* **EXERCISE GOAL**:
Entries follow. Set all of them down as they stand.
[EXTRACTED DATA — start]
-- ==== Sys2Proof/Config.lean ====
section
/-! DEFINITION. What each implementation fixes and the spec leaves open: two read-only items of the
service link whose values no rule gives (log 10). Each has no body, so nothing can be proved of its
value. -/

namespace Sys2Proof

/-- Item 0 of table 0x00 (R178): the spec names it and gives no value. -/
opaque Config.deviceCode : Half

/-- Item 1 of table 0x00 (R178): the spec names it and gives no value. -/
opaque Config.version : Half

end Sys2Proof
end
[EXTRACTED DATA — finish]
* **EXPECTED ANSWER**:
-- ==== Sys2Proof/Config.lean ====
section
/-! DEFINITION. What each implementation fixes and the spec leaves open: two read-only items of the
service link whose values no rule gives (log 10). Each has no body, so nothing can be proved of its
value. -/

namespace Sys2Proof

/-- Item 0 of table 0x00 (R178): the spec names it and gives no value. -/
opaque Config.deviceCode : Half

/-- Item 1 of table 0x00 (R178): the spec names it and gives no value. -/
opaque Config.version : Half

end Sys2Proof
end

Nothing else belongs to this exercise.